**YOUR ASSIGNMENT**
Pick out every line of the entries below where "touchWin" occurs, and copy those lines.

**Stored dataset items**

☆ ☆ ☆ ☆

/-- Memory-object, window and marker commands (R29, R40-R59, R384, R385). -/
def Obligations.ObjectCommands : Prop :=
  ∀ (s : State) (mb : Mbox) (c : Caller) (a : List Word),
    let h := dLo (arg a 0)
    (∀ i p h' t, cmdAdmitted s mb cmdMemRegister c a → ctxNamed s c (argN a 0) = true → (s.ctx (argN a 0)).st = .active →
      argN a 1 % 64 = 0 → argN a 2 % 64 = 0 → argN a 2 ≠ 0 → rangePanel (s.ctx (argN a 0)) (argN a 1) (argN a 2) = some (i, p) →
      argN a 3 < 64 → BitVec.ofNat 6 (argN a 3) &&& ~~~p.rights = 0 → argN a 4 = 0 → quotaFull s c.sl 4 = false →
      moNew (fun o => { o with ctx := argN a 0, panel := i, base := argN a 1, len := argN a 2, rights := BitVec.ofNat 6 (argN a 3), coherent := false }) s
        = some (h', t) → exec (.memRegister mb) s = .next (answered mb [rw h'.toNat] t)) ∧
    (cmdAdmitted s mb cmdMemFree c a → moNamed s c h = true → liveRing s h = none → arg a 1 = 0 → (s.mo (moIndex h)).inv = false →
      exec (.memFree mb) s = .next (answered mb [] (touchMo (moIndex h) (retireMo (moIndex h) none s)))) ∧
    (cmdAdmitted s mb cmdMemQuery c a → moGen h ≠ 0 → (s.moOf h).gen = moGen h → (s.moOf h).st ≠ .free →
      c.owns (s.ctx (s.moOf h).ctx).slice = true → exec (.memQuery mb) s = .next (answered mb [rw (objCode (s.moOf h).st), rw (s.moOf h).ctx,
        rw (s.moOf h).base, rw (s.moOf h).len, rw (s.moOf h).rights.toNat, rw (s.moOf h).uses] s)) ∧
    (∀ i t, cmdAdmitted s mb cmdWinRegister c a → moNamed s c h = true → argN a 1 % 64 = 0 → argN a 2 % 64 = 0 → argN a 2 ≠ 0 →
      argN a 1 + argN a 2 ≤ (s.moOf h).len → argN a 3 &&& 0x5C = argN a 3 → winRightsOf (argN a 3) &&& ~~~(winGrant (s.moOf h)) = 0 →
      argN a 4 < 131072 → quotaFull s c.sl 5 = false → winSlot s = some (i, t) → exec (.winRegister mb) s =
        .next (answered mb [rw (winHandle i (nextGen (t.win i).gen 16383)).toNat] (touchWin i (t.updWin i (fun _ =>
          { gen := nextGen (t.win i).gen 16383, st := .valid, mo := h, off := argN a 1, len := argN a 2, rights := winRightsOf (argN a 3)
            allowedQp := argN a 4 }))))) ∧
    (cmdAdmitted s mb cmdWinRevoke c a → winGen h ≠ 0 → (s.win (winIndex h)).gen = winGen h → (s.win (winIndex h)).st = .valid →
      c.owns (s.ctx (winCtx s (s.win (winIndex h)))).slice = true → arg a 1 = 0 →
      exec (.winRevoke mb) s = .next (answered mb [] (touchWin (winIndex h) (retireWin (winIndex h) none s)))) ∧
    (∀ r t, (s.moOf h).imported = none → cmdMark c (arg a 0) s = (.ok r, t) →
      (cmdAdmitted s mb cmdMarkerReset c a → (arg a 1).getLsbD 63 = false → t.ops.any (fun e => e.2.waitsOn t r.key) = false →
        exec (.markerReset mb) s = .next (answered mb [] (storeMarker r (resetRecord (markerAt t r.key) (arg a 1)) t))) ∧
      (cmdAdmitted s mb cmdMarkerExport c a → argN a 1 < 512 → (t.slice (argN a 1)).st = .active → c.slice ≠ some (argN a 1) →
        t.cookies.length < 4096 → ∃ v u, exec (.markerExport mb) s = .next (answered mb [v] (raiseFlag r 5 u)) ∧
          u.cookies = { value := v, mark := r, slice := argN a 1, gen := (t.slice (argN a 1)).gen } :: t.cookies)) ∧
    (∀ k h' t, cmdAdmitted s mb cmdMarkerImport c a → cookieFor s c (arg a 0) = some k → ownCtx s c (argN a 1) = true →
      (s.ctx (argN a 1)).st = .active → quotaFull s c.sl 4 = false →
      moNew (fun o => { o with ctx := argN a 1, len := 16, rights := 0x20, imported := some k.mark }) s = some (h', t) →
      exec (.markerImport mb) s = .next (answered mb [rw h'.toNat] ({ t with cookies := t.cookies.erase k }.updMo (moIndex k.mark.mo)
        (fun o => { o with exports := (k.mark, some h') :: o.exports.erase (k.mark, none) })))) ∧
    (∀ r t, cmdAdmitted s mb cmdMarkerBind c a → argN a 2 ≤ 1 → bindNamed s c a = none → cmdMark c (arg a 0) s = (.ok r, t) →
      (t.ctx (argN a 1)).bindings.contains { qp := bindQp a, mark := r } = false → (t.ctx (argN a 1)).bindings.length < 4096 →
      exec (.markerBind mb) s = .next (answered mb [] (raiseFlag r 4 (touchCtx (argN a 1) (t.updCtx (argN a 1) (fun x =>
        { x with bindings := x.bindings ++ [{ qp := bindQp a, mark := r }] })))))) ∧
    (∀ b, cmdAdmitted s mb cmdMarkerUnbind c a → argN a 2 ≤ 1 → ownCtx s c (argN a 1) = true →
      (s.ctx (argN a 1)).bindings.find? (fun b => b.qp == bindQp a && b.mark.mo == h && b.mark.off == fld (arg a 0) 63 32 * 16) = some b →
      exec (.markerUnbind mb) s = .next (answered mb [] (unbound [b.mark] (touchCtx (argN a 1)
        (s.updCtx (argN a 1) (fun x => { x with bindings := x.bindings.erase b }))))))

/-- Group, skein, governor, fault, measurement and debug commands (R255-R258, R384, R386, R398, R411, R412, R436, R448, R462, R473). -/
def Obligations.GroupFaultAndDebugCommands : Prop :=
  ∀ (s : State) (mb : Mbox) (c : Caller) (a : List Word),
    (∀ ws, cmdAdmitted s mb (cmdGroupCreate (some ws)) c a → groupBad s c a = none →
      let ms := (ws.take (argN a 2)).map memberOf
      ms.length = argN a 2 → membersDistinct ms = true →
      (ms.filterMap id).any (fun q => (Tab.get s.qps q).isSome && (s.qp q).mode == .roce) = false →
      (ms.filterMap id).any (fun q => !ertLive s c.sl q) = false → (argN a 1 = 1 ∨ exactFull s (argN a 7) = false) → quotaFull s c.sl 7 = false →
      let t := setGroup (argN a 0) (fun _ => groupOf c a ms) s
      exec (.groupCreate mb (some ws)) s =
        .next (answered mb [] ((unheard (t.group (argN a 0))).foldl (fun s r => sendHello (argN a 0) r true s) t))) ∧
    (cmdAdmitted s mb cmdGroupDestroy c a → groupNamed s c (argN a 0) = true → (s.group (argN a 0)).st ≠ .draining →
      exec (.groupDestroy mb) s = .next (answered mb [] (groupDestroy (argN a 0) s))) ∧
    (cmdAdmitted s mb cmdGroupQuery c a → groupNamed s c (argN a 0) = true →
      let g := s.group (argN a 0)
      exec (.groupQuery mb) s = .next (answered mb [rw (groupCode g.st), rw (b2n g.switch), rw g.n, rw g.rank, rw g.nextSeq.toNat,
        rw g.reason, rw g.lostRank] s)) ∧
    (∀ o, cmdAdmitted s mb cmdSkeinQuery c a → sqNamed s c (argN a 0) = true → skeinAt s (argN a 0) (argN a 1) = some o →
      exec (.skeinQuery mb) s = .next (answered mb [rw (layersIn o (fun l => l != .idle && l != .triggered)),
        rw (layersIn o (· == .landed)), rw (layersIn o (· == .failed)), rw (layersIn o (· == .idle))] s)) ∧
    (cmdAdmitted s mb cmdGovQuery c a → c.slice = none →
      let die (p : Nat) : Nat := Tab.getD s.gov.dieMw p 0
      exec (.govQuery mb) s = .next (answered mb ([rw (s.gov.envelope / 1000), rw (s.gov.ownMw + ((List.range 4).map die).foldl (· + ·) 0)] ++
        (List.range 4).map (fun p => rw (die p)) ++ [rw s.gov.ownMw]) s)) ∧
    (cmdAdmitted s mb cmdGovSetEnvelope c a → 100 ≤ argN a 0 → argN a 0 ≤ 1600 → exec (.govSetEnvelope mb) s = .next (answered mb []
      { s with gov := { s.gov with next := some (1000 * argN a 0), caps := (List.range 4).map (fun p => (p, 1000 * argN a (1 + p))) } })) ∧
    (cmdAdmitted s mb cmdFaultQuery c a → argN a 0 < 60 → exec (.faultQuery mb) s =
      .next (answered mb [rw (unitCode (sstate s (argN a 0))), rw (fcSrc s (argN a 0)).fences, rw (fcSrc s (argN a 0)).cls] s)) ∧
    (cmdAdmitted s mb cmdFaultRestore c a → argN a 0 < 60 → fencedUnits s (argN a 0) ≠ [] → exec (.faultRestore mb) s =
      .next (answered mb [] ((fencedUnits s (argN a 0)).foldl (fun t u => setUnit (argN a 0) u .testing t)
        (updSrc (argN a 0) (fun c => { c with fences := 0 }) s)))) ∧
    (∀ two, cmdAdmitted s mb (cmdFaultInject two) c a → argN a 0 < 60 → codeClass s (argN a 0) (argN a 2) (argN a 3) = some (argN a 1) →
      unitNamed (argN a 0) (argN a 3) = true →
      let x := ownEv (argN a 0) (argN a 1) (argN a 2) (argN a 3) none (answered mb [] s)
      exec (.faultInject mb two) s = .next (onEvent (some two) { x.1 with injected := true } x.2)) ∧
    (cmdAdmitted s mb cmdSecMeasure c a → exec (.secMeasure mb) s =
      .next (answered mb (rw s.rumel.toNat :: wordsOf 6 (Tab.getD s.fnd.meas 3 (zeros 48))) s)) ∧
    (cmdAdmitted s mb cmdDbgCounters c a → c.slice = none → argN a 0 < 640 → argN a 1 < 8192 → 0 < argN a 2 → argN a 2 ≤ 500 →
      argN a 1 + argN a 2 ≤ 8192 → exec (.dbgCounters mb) s =
        .next (answered mb ((List.range (argN a 2)).map (fun i => rw (counterOf s (argN a 0) (argN a 1 + i)))) s)) ∧
    (cmdAdmitted s mb cmdDbgTrace c a → argN a 0 ≤ 1 → exec (.dbgTrace mb) s = .next (answered mb []
      (ceReport 59 0x1E 0 none (s.updFc (fun c => { c with recording := argN a 0 == 1, filter := arg a 1 }))))) ∧
    (cmdAdmitted s mb cmdDbgState c a → argN a 0 ≤ 5 → dbgFound s (argN a 0) (argN a 1) = true → ∃ rs, rs.length = 64 ∧
      exec (.dbgState mb) s = .next (answered mb rs { s with freeCtr := s.freeCtr + 64 })) ∧
    (∀ b, cmdAdmitted s mb (cmdSecBundleLoad (some b)) c a →
      let sm := s.moOf (dLo (arg a 0))
      moValid s (dLo (arg a 0)) = true → c.owns (s.ctx sm.ctx).slice = true → moValid s (dLo (arg a 3)) = true →
      c.owns (s.ctx (s.moOf (dLo (arg a 3))).ctx).slice = true → arg a 5 = 0 → decryptOk s 0 = true → sm.rights.getLsbD 0 = true →
      inside (argN a 1) (argN a 2) sm.base sm.len = true → badBundle b (argN a 2) = false →
      exec (.secBundleLoad mb (some b)) s = .next (
        let refuse (d : Nat) (t : State) : State := mbFinish (mbNum mb) msProtection d [] (forgetSeen (.command (mbNum mb)) t)
        match ownEntry b with
        | none => refuse 2 s
        | some e =>
          if (bundleKey b e).isNone then refuse 3 s
          else
            match loadDest c a b e none s with
            | (.ok rs, t) => answered mb rs t
            | (.wait, t) => t
            | (.err st d, _) => mbFinish (mbNum mb) st d [] (forgetSeen (.command (mbNum mb)) s)))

☆ ☆ ☆ ☆

**EXERCISE SOLUTION**
        .next (answered mb [rw (winHandle i (nextGen (t.win i).gen 16383)).toNat] (touchWin i (t.updWin i (fun _ =>
      exec (.winRevoke mb) s = .next (answered mb [] (touchWin (winIndex h) (retireWin (winIndex h) none s)))) ∧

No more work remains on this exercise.